Así que lo fiamos todo a la diplomacia, el diálogo y las negociaciones entre las partes: que se arreglen entre ellos. Desde el siglo XVIII parece que no hemos avanzado mucho. Porque negociación viene de negocio, no de justicia. ¿A qué tipo de acuerdo puedes llegar con el matón de patio de colegio que cada día te espera a la salida de clase para darte una paliza y robarte el bocadillo de la merienda? ¿Y con una superpotencia, militarmente más poderosa que tú, que ha invadido parte de tu territorio y bombardea las ciudades de tu país?
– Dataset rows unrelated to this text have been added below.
theorem access_next {s t u : State} (h : access s t = .next u) :
    u = s ∨ (s.inReset = false ∧ u = t.settle) := by
  unfold access at h
  split at h <;> simp_all

theorem answer_next {late : Bool} {r : Requester} {s t u : State} (h : answer late r s t = .next u) :
    u = s ∨ u = s.dropLate r ∨ u = s.answered r ∨ (late = false ∧ Taken r s ∧ u = t.settle) := by
  unfold answer at h
  split at h
  · simp only [Host.Outcome.next.injEq] at h; exact .inr (.inl h.symm)
  · split at h
    · simp only [Host.Outcome.next.injEq] at h; exact .inr (.inr (.inl h.symm))
    · rcases happen_next h with h | ⟨hd, h⟩
      · exact .inl h
      · simp only [Bool.and_eq_true, State.isRunning, beq_iff_eq] at hd
        exact .inr (.inr (.inr ⟨by simpa using ‹¬late = true›, ⟨hd.1, hd.2⟩, h⟩))

theorem command_next {late isRow : Bool} {cmd : Slot32} {v : AdminStatus} {value : BitVec 128}
    {f : State → State} {s u : State} (h : command late isRow cmd v value f s = .next u) :
    u = s ∨ u = s.dropLate .adminProcessor ∨ u = s.answered .adminProcessor
      ∨ (late = false ∧ Arrives s ∧
          ((v = .ok ∧ u = ((f s.received).report cmd .ok value).settle)
            ∨ (v ≠ .ok ∧ u = (s.received.report cmd v 0).settle))) := by
  unfold command at h
  split at h
  · rcases answer_next h with h | h | h | ⟨hl, ht, h⟩
    · exact .inl h
    · exact .inr (.inl h)
    · exact .inr (.inr (.inl h))
    · refine .inr (.inr (.inr ⟨hl, ⟨ht.1, ht.2⟩, ?_⟩))
      by_cases hv : v = .ok
      · simp only [hv, ↓reduceIte] at h; exact .inl ⟨hv, h⟩
      · simp only [hv, ↓reduceIte] at h; exact .inr ⟨hv, h⟩
  · simp only [Host.Outcome.next.injEq] at h; exact .inl h.symm

/-- What one command can do: nothing, dropping an answer, passing an answer over, or its effect. -/
theorem exec_next {c : Instr} {s t : State} (h : exec c s = .next t) :
    t = s ∨ (∃ r, t = s.dropLate r) ∨ (∃ r, t = s.answered r) ∨ ∃ u, Happens c s u ∧ t = u.settle := by
  have viaHappen : ∀ {due : Bool} {u : State}, happen due s u = .next t → (due = true → Happens c s u) →
      t = s ∨ (∃ r, t = s.dropLate r) ∨ (∃ r, t = s.answered r) ∨ ∃ u, Happens c s u ∧ t = u.settle := by
    intro due u hh hu
    rcases happen_next hh with h | ⟨hd, h⟩
    · exact .inl h
    · exact .inr (.inr (.inr ⟨u, hu hd, h⟩))
  have viaAnswer : ∀ {late : Bool} {r : Requester} {u : State}, answer late r s u = .next t →
      (late = false → Taken r s → Happens c s u) →
      t = s ∨ (∃ r, t = s.dropLate r) ∨ (∃ r, t = s.answered r) ∨ ∃ u, Happens c s u ∧ t = u.settle := by
    intro late r u hh hu
    rcases answer_next hh with h | h | h | ⟨hl, ht, h⟩
    · exact .inl h
    · exact .inr (.inl ⟨_, h⟩)
    · exact .inr (.inr (.inl ⟨_, h⟩))
    · exact .inr (.inr (.inr ⟨u, hu hl ht, h⟩))
  have viaCommand : ∀ {late isRow : Bool} {cmd : Slot32} {v : AdminStatus} {value : BitVec 128}
      {f : State → State}, command late isRow cmd v value f s = .next t →
      (late = false → Arrives s → v = .ok → Happens c s ((f s.received).report cmd .ok value)) →
      t = s ∨ (∃ r, t = s.dropLate r) ∨ (∃ r, t = s.answered r) ∨ ∃ u, Happens c s u ∧ t = u.settle := by
    intro late isRow cmd v value f hh hu
    rcases command_next hh with h | h | h | ⟨hl, ha, ⟨hv, h⟩ | ⟨hv, h⟩⟩
    · exact .inl h
    · exact .inr (.inl ⟨_, h⟩)
    · exact .inr (.inr (.inl ⟨_, h⟩))
    · exact .inr (.inr (.inr ⟨_, hu hl ha hv, h⟩))
    · exact .inr (.inr (.inr ⟨_, .refused _ _ _ _ ha hv, h⟩))
  have always : ∀ {u : State}, (Host.Outcome.next u.settle : StepResult) = .next t → Happens c s u →
      t = s ∨ (∃ r, t = s.dropLate r) ∨ (∃ r, t = s.answered r) ∨ ∃ u, Happens c s u ∧ t = u.settle := by
    intro u hh hu
    simp only [Host.Outcome.next.injEq] at hh
    exact .inr (.inr (.inr ⟨u, hu, hh.symm⟩))
  have viaAccess : ∀ {u : State}, access s u = .next t → (s.inReset = false → Happens c s u) →
      t = s ∨ (∃ r, t = s.dropLate r) ∨ (∃ r, t = s.answered r) ∨ ∃ u, Happens c s u ∧ t = u.settle := by
    intro u hh hu
    rcases access_next hh with h | ⟨hr, h⟩
    · exact .inl h
    · exact .inr (.inr (.inr ⟨u, hu hr, h⟩))
  cases c with
  | powerOnReset r => exact always h (.powerOnReset _ _)
  | ctrlReset => exact viaAccess h fun hr => .ctrlReset _ hr
  | ctrlStart => exact viaAccess h fun hr => .ctrlStart _ hr
  | evtWrite v => exact viaAccess h fun hr => .evtWrite _ _ hr
  | evtmaskWrite v => exact viaAccess h fun hr => .evtmaskWrite _ _ hr
  | postGroupTail g i => exact viaAccess h fun hr => .postGroupTail _ _ _ hr
  | postAdminTail i => exact viaAccess h fun hr => .postAdminTail _ _ hr
  | postCompletionRelease i => exact viaAccess h fun hr => .postCompletionRelease _ _ hr
  | admbaseLoWrite v => exact viaAccess h fun hr => .admbaseLoWrite _ _ hr
  | cplbaseLoWrite v => exact viaAccess h fun hr => .cplbaseLoWrite _ _ hr
  | admbaseHiWrite v => exact viaAccess h fun hr => .admbaseHiWrite _ _ hr
  | cplbaseHiWrite v => exact viaAccess h fun hr => .cplbaseHiWrite _ _ hr
  | admbaseHiRead w => exact always h (.admbaseHiRead _ _)
  | cplbaseHiRead w => exact always h (.cplbaseHiRead _ _)
  | registerWrite r n v =>
    cases n with
    | true => simp only [exec, execRegisterWrite, ↓reduceIte, Host.Outcome.next.injEq] at h; exact .inl h.symm
    | false => exact viaAccess h fun hr => .registerWrite _ _ _ hr
  | groupFetchIssue g => exact viaHappen h fun hd => .groupFetchIssue _ _ hd
  | groupReadOk l g x => exact viaAnswer h fun hl ht => hl ▸ .groupReadOk _ _ _ ht
  | groupReadError l g => exact viaAnswer h fun hl ht => hl ▸ .groupReadError _ _ ht
  | groupTick g =>
    refine viaHappen h fun hd => ?_
    simp only [Bool.and_eq_true, Bool.not_eq_true'] at hd
    exact .groupTick _ _ hd.1.1 hd.1.2 hd.2
  | periodBoundary g =>
    refine viaHappen h fun hd => ?_
    simp only [Bool.and_eq_true] at hd
    exact .periodBoundary _ _ hd.1 hd.2
  | deadTimeExpiry p o => exact viaHappen h fun hd => .deadTimeExpiry _ _ _ hd
  | starvedResume g =>
    refine viaHappen h fun hd => ?_
    simp only [Bool.and_eq_true] at hd
    exact .starvedResume _ _ hd.1 hd.2
  | startSetFire g => exact viaHappen h fun hd => .startSetFire _ _ hd
  | converterTick v => exact viaHappen h fun hd => .converterTick _ _ hd
  | conversionEnd => exact viaHappen h fun hd => .conversionEnd _ hd
  | resultWriteIssue => exact viaHappen h fun hd => .resultWriteIssue _ hd
  | resultWriteOk l => exact viaAnswer h fun hl ht => hl ▸ .resultWriteOk _ ht
  | resultWriteError l => exact viaAnswer h fun hl ht => hl ▸ .resultWriteError _ ht
  | recordLeave g => exact viaHappen h fun hd => .recordLeave _ _ hd
  | noticeQueue g => exact viaHappen h fun hd => .noticeQueue _ _ hd
  | adminFetchIssue => exact viaHappen h fun hd => .adminFetchIssue _ hd
  | adminReadError l => exact viaAnswer h fun hl ht => hl ▸ .adminReadError _ ht
  | completionWriteIssue => exact viaHappen h fun hd => .completionWriteIssue _ hd
  | completionWriteOk l => exact viaAnswer h fun hl ht => hl ▸ .completionWriteOk _ ht
  | completionWriteError l => exact viaAnswer h fun hl ht => hl ▸ .completionWriteError _ ht
  | tripSample p => exact viaHappen h fun hd => .tripSample _ _ hd
  | filteredLevelChange l =>
    simp only [exec, execFilteredLevelChange, State.lineStep, Host.Outcome.next.injEq] at h
    split at h
    · exact .inl h.symm
    · split at h
      · exact .inl h.symm
      · exact .inr (.inr (.inr ⟨_, .filteredLevelChange _ _ _ (eq_false_of_ne_true ‹_›) ‹_›, h.symm⟩))
  | bindRing l cmd => exact viaCommand h fun hl ha hv => hl ▸ .bindRing _ _ ha hv
  | unbindRing l cmd => exact viaCommand h fun hl ha hv => hl ▸ .unbindRing _ _ ha hv
  | setGroup l cmd => exact viaCommand h fun hl ha hv => hl ▸ .setGroup _ _ ha hv
  | setPair l cmd => exact viaCommand h fun hl ha hv => hl ▸ .setPair _ _ ha hv
  | setConverter l cmd => exact viaCommand h fun hl ha hv => hl ▸ .setConverter _ _ ha hv
  | setTrip l cmd => exact viaCommand h fun hl ha hv => hl ▸ .setTrip _ _ ha hv
  | start l cmd => exact viaCommand h fun hl ha hv => hl ▸ .start _ _ ha hv
  | stop l cmd => exact viaCommand h fun hl ha hv => hl ▸ .stop _ _ ha hv
  | abort l cmd => exact viaCommand h fun hl ha hv => hl ▸ .abort _ _ ha hv
  | setToken l cmd => exact viaCommand h fun hl ha hv => hl ▸ .setToken _ _ ha hv
  | clearTrip l cmd => exact viaCommand h fun hl ha hv => hl ▸ .clearTrip _ _ ha hv
  | queryGroup l cmd => exact viaCommand h fun _ ha _ => .query _ _ _ _ ha
  | queryTokens l cmd => exact viaCommand h fun _ ha _ => .query _ _ _ _ ha
  | queryTrips l cmd => exact viaCommand h fun hl ha _ => hl ▸ .queryTrips _ _ _ ha
  | queryConverter l cmd => exact viaCommand h fun _ ha _ => .query _ _ _ _ ha
  | unknown l cmd => exact viaCommand h fun _ _ hv => by cases hv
El británico John Locke, padre del liberalismo, justificó el pacto social que hoy rige nuestras sociedades occidentales en la necesidad de un gobierno-árbitro imparcial que mediase en los litigios entre particulares: pese a que somos seres racionales con capacidad de juzgar, no podemos ser juez y parte: si nos peleamos por el vecino a cuenta de las lindes, lo más probable es que uno de los dos saque tarde o temprano la escopeta. Hemos aceptado estas reglas del juego a nivel estatal, pero seguimos siendo incapaces de aplicarlas a nivel internacional, cuando la solución es "sencilla":

Rusia y Ucrania necesitan un árbitro imparcial. Para eso se creó la ONU. Pero para que la capacidad de actuación y mediación de la ONU sea realmente efectiva, esta necesita de una profunda remodelación interna: 1) Debe desaparecer el derecho de veto de los miembros permanentes de Consejo de Seguridad, para que no se imponga siempre la voluntad de Rusia o Estados Unidos. Una mayoría cualificada debería bastar, con igualdad de condiciones de los miembros rotatorios no-permanentes. 2) El voto en la Asamblea General debe ser secreto, para que no sepamos quién apoya a quién y los países más débiles puedan posicionarse libremente, sin estar sometidos a presiones. 3) Las resoluciones de la ONU deben ser de obligado cumplimiento: en Palestina o en el Sahara Occidental. 4) La OTAN solo podrá actuar bajo mandato de la ONU.

Solución utópica donde las haya, no soy ingenua, y con derivas menos sencillas de atajar: porque este novísimo orden mundial, ¿sería en la práctica un orden multilateral cooperativo o un nuevo imperio global? Y sus principios rectores (paz, justicia, derechos humanos, democracia), ¿serían realmente universales o tan solo otra imposición occidental? No todas las sociedades creen en la libertad por encima de la obediencia, en la razón por encima de la autoridad y la tradición, en la igualdad por encima de la jerarquía, en el cambio climático por encima del beneficio o en la ciencia por encima de la religión. Ni siquiera, claro está, en nuestras cómodas y cínicas sociedades primermundistas.

Y mientras nos desgarramos en estos debates bizantinos, podríamos estar corriendo, sin darnos cuenta, a otro tipo de orden mundial mucho más inquietante: un rearme generalizado que deja de lado los objetivos de la transición ecológica, China haciendo piña con Rusia, India y Corea del Norte aprovechando el desconcierto general para hacer pruebas con misiles, Orbán y su "democracia iliberal" arrasando en Hungría y Marine Le Pen acariciando con la punta de los dedos el Elíseo este domingo.